Initial Analysis of a Simple Numerical Model that Exhibits Antifragile Behavior

TL;DR

This paper introduces a simple numerical model demonstrating how certain conditions can lead a population to exhibit antifragile behavior, where it benefits from volatility and stress, with implications for understanding resilience.

Contribution

The paper presents a novel, minimalistic model linking subgroup dynamics to antifragility, highlighting conditions under which populations thrive amid adversity.

Findings

Subgroups with growth factor c>1 tend to exhibit antifragile behavior.

Populations with at least one subgroup having c≥1 can survive indefinitely.
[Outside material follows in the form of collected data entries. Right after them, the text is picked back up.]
-- ==== Sys2Proof/Machine/Cairn.lean ====
section
/-! DEFINITION. Uncorrectable SRAM words (11 R248), the Cairn log's commits and streams (11 R258 to R263), the
management complexes (01 R12), multi-function pins and flow throttling (16 R348 to R351). -/

namespace Sys2Proof.Machine

open Sys2Proof

/-! ### SRAM (R248) -/

/-- The log is declared degraded and its LOG_DEGRADED record goes first (R263). -/
def degradeNow (s : State) (failed : Nat) : State := commitSlot (degradeLog s failed) (srcKey 0x00C0 0)

/-- A step ends before its commit with MEDIA_ERROR. -/
def stepDies (s : State) (p : Part) (ring : Ring) (idx num : Nat) : State :=
  match stepAt s p ring idx num with
  | some x => stepDrop (failJob s p ring idx stMediaError) x
  | none => s

/-- The outcome of an uncorrectable SRAM word by its place (Table 11.1). -/
def sramOutcome (s : State) (site : SramSite) : State :=
  match site with
  | .stepMemory p ring idx step => stepDies s p ring idx step
  | .blockCache b => uncache s b
  | .bufferRead p h dpa =>
    let r : Req := { kind := .read, p := p, src := .host h, dpa := dpa / 64 * 64 }
    if twinUp s then forwardReq s { r with bad := true } [] else answer s r .poison true
  | .metadataCache _ => s
  | .partitionIo p =>
    -- its CXL.io serves nothing until the FLR; its work ends as for Bus Master Enable cleared (DESIGN CHOICE, log 87)
    let s := aerLog s p (headNum ((masterHead s p).getD 0)) .uncorrectableInternal
    cfgUpd (endWork s p haltMaster stMasterOff) p fun c => { c with ioLost := true }
  | .cairnRing inUse => if inUse then degradeNow s 1 else s
  | .spillRing => degradeNow s 2
  | .corrected => aerLog s 16 0 .correctedInternal

/-! ### Cairn (R258, R260, R261) -/

/-- An express record commits; a late commit degrades the log. -/
def expressCommit (s : State) (block inst : Nat) (late : Bool) : State :=
  let k := srcKey block inst
  match s.cairn.slots.find? fun e => decide (e.1 = k) with
  | some e => if expressSev e.2.severity then commitSlot (if late then degradeNow s 0 else s) k else s
  | none => s

/-- A record of the twin. -/
def twinRec (r : TwinRecord) : CRec :=
  { ts := r.timestamp, block := r.block, inst := r.inst, event := r.event, coalesced := r.coalesced,
    severity := r.severity, fromTwin := true, part := r.partition, payload := r.payload }

/-- The link is back: one STREAM_GAP record tells how many records were not streamed. -/
def streamGap (s : State) : State :=
  if s.cairn.unsent = 0 then s
  else raise { s with cairn := { s.cairn with unsent := 0 } } .cairnStreamGap 0 none (leBytes 8 s.cairn.unsent)

/-- A record can still be read: it is in the SRAM ring, or was copied to the spill ring. -/
def readable (s : State) (r : CRec) : Bool :=
  let inRing := decide (fget s .cairnHeadNextSeq ≤ r.seq + ringRecords)
  inRing || !(fget s .cairnStatusFailed).testBit 1

/-- The record shown by READ_SEQ. -/
def shownRec (s : State) : Option CRec :=
  (s.cairn.log.find? fun r => decide (r.seq = fget s .cairnReadSeqSeq)).filter (readable s)

/-- The standby management complex takes over (01 R12). Where the standby's own port die is lost too, the spec gives no
leader; LEADER names the standby all the same (DESIGN CHOICE, log 72). -/
def takeover (s : State) : State := record (fset s .cairnStatusLeader (1 - fget s .cairnStatusLeader)) .complexTakeover

/-! ### Multi-function pins (R348, R349) -/

def pinParked (s : State) (n : Nat) : Bool := (fget s .pinMfpParkingParking).testBit n

/-- The function in force at a pin; a parked pin has none. -/
def pinFunc (s : State) (n : Nat) : Nat := if pinParked s n then 0 else fget s .pinMfpCfgFunc 0 n

/-- The function reads the pin. -/
def inputFunc (f : Nat) : Bool := decide (f = 1 ∨ f = 5)

/-- A write of FUNC: a new value parks the pin. `maker` tells that the session is the maker's. -/
def setFunc (s : State) (n f : Nat) (maker : Bool) : State :=
  if 6 < f ∨ (f = 6 ∧ !maker) ∨ f = fget s .pinMfpCfgFunc 0 n then s
  else fset (fset s .pinMfpCfgFunc f 0 n) .pinMfpParkingParking (bitOn (fget s .pinMfpParkingParking) n)

/-- The park ends; an input starts from the level present, which the spec leaves to the board. -/
def parkEnd (s : State) (n : Nat) : State :=
  if pinParked s n then
    let s := fset s .pinMfpParkingParking (bitOff (fget s .pinMfpParkingParking) n)
    let s := if inputFunc (fget s .pinMfpCfgFunc 0 n) then
        let (d, s) := draw s
        { s with pins := aset s.pins n { level := decide (d % 2 = 1) } }
      else s
    raise s .pinMfpSwitched 0 none (leBytes 1 n)
  else s

/-- The level of a pin. -/
def pinLevel (s : State) (n : Nat) : Bool := (aget s.pins n {}).level

/-- What a pin drives: GPIO_OUT's bit, a head's activity, or 500 ns from each pitch boundary; `none` where it drives nothing. -/
def pinDrives (s : State) (n : Nat) : Option Bool :=
  match pinFunc s n with
  | 2 => some (decide (fget s .pinMfpCfgGpioOut 0 n = 1))
  | 3 => some (linkUp s (n % 16) && (headOf s (n % 16)).tlpLast && decide (fget s .pwrStatusRung < 2))
  | 4 => some (decide (s.tb.phase < 50))
  | _ => none

/-! ### Flow (R351) -/

/-- The pins in function FLOW_OK. -/
def flowPins (s : State) : List Nat := (List.range 64).filter fun n => decide (pinFunc s n = 5)

/-- A FLOW_OK pin reads low. -/
def flowLow (s : State) : Bool := (flowPins s).any fun n => !pinLevel s n

/-- Flow throttling starts or ends. -/
def setFlow (s : State) (on : Bool) : State :=
  raise (fset s .pinThermalFlowThrottle (if on then 1 else 0)) (if on then .pinFlowLost else .pinFlowRestored)

/-! ### Meanings -/

/-- An SRAM word is in error (R248): corrected in place, or counted as uncorrectable. The Corrected Internal Error goes to the
fabric-manager logical device (DESIGN CHOICE, log 87). -/
def sramCounted (s : State) (site : SramSite) : State :=
  if site = .corrected then raise (finc s .rasSramErrsCe) .rasSramCe else raise (finc s .rasSramErrsUe) .rasSramUe

/-- SRAM_UE (11 R248): the word counts, and its place decides the outcome. -/
def execSramUe (site : SramSite) (s : State) : Host.Outcome State Fault Refusal :=
  .next (sramOutcome (sramCounted s site) site)

/-- CAIRN_EXPRESS_COMMIT (11 R258). -/
def execCairnExpressCommit (block inst : Nat) (late : Bool) (s : State) : Host.Outcome State Fault Refusal :=
  .next (expressCommit s block inst late)

/-- CAIRN_STREAM_RECEIVE (11 R261). -/
def execCairnStreamReceive (rec : TwinRecord) (s : State) : Host.Outcome State Fault Refusal :=
  .next (if twinUp s then commitRec (fadd s .cairnStreamStatsReceived 1) (twinRec rec) else s)

/-- COMPLEX_TAKEOVER (01 R12): the complexes run from power good on, in start-up and recovery too. -/
def execComplexTakeover (s : State) : Host.Outcome State Fault Refusal :=
  .next (match s.boot.phase with
    | .auxOnly | .tripped | .dead => s
    | _ => takeover s)

/-- MFP_PARK_END (16 R349). -/
def execMfpParkEnd (pin : Pin) (s : State) : Host.Outcome State Fault Refusal := .next (parkEnd s pin)

/-- MFP_INPUT_CHANGE (16 R351): the filtered level of a pin in an input function. -/
def execMfpInputChange (pin : Pin) (level : Bool) (s : State) : Host.Outcome State Fault Refusal :=
  .next (if inputFunc (pinFunc s pin) then { s with pins := aset s.pins pin.val { level := level } } else s)

/-- FLOW_LOST (16 R351): a FLOW_OK pin has read low for 1 s. -/
def execFlowLost (s : State) : Host.Outcome State Fault Refusal :=
  .next (if flowLow s && decide (fget s .pinThermalFlowThrottle = 0) then setFlow s true else s)

/-- FLOW_RESTORED (16 R351): every FLOW_OK pin has read high for 1 s. -/
def execFlowRestored (s : State) : Host.Outcome State Fault Refusal :=
  .next (if !flowLow s && decide (fget s .pinThermalFlowThrottle = 1) then setFlow s false else s)

end Sys2Proof.Machine
end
Fragile subgroups may die off, but the overall population can still benefit from stress.

Abstract

I present a simple numerical model based on iteratively updating subgroups of a population, individually modeled by nonnegative real numbers, by a constant decay factor; however, at each iteration, one group is selected to instead be updated by a constant growth factor. I discover a relationship between these variables and their respective probabilities for a given subgroup, summarized as the variable $c$. When $c>1$, the subgroup is found to tend towards behaviors reminiscent of antifragility; when at least one subgroup of the population has $c\ge1$, the population as a whole tends towards significantly higher probabilities of "living forever," although it may first suffer a drop in population size as less robust, fragile subgroups "die off." In concluding, I discuss the limitations and ethics of such a model, notably the implications of when an upper limit is placed on the growth constant, requiring a population to facilitate an increase in the decay factor to lessen the impact of periods of failure.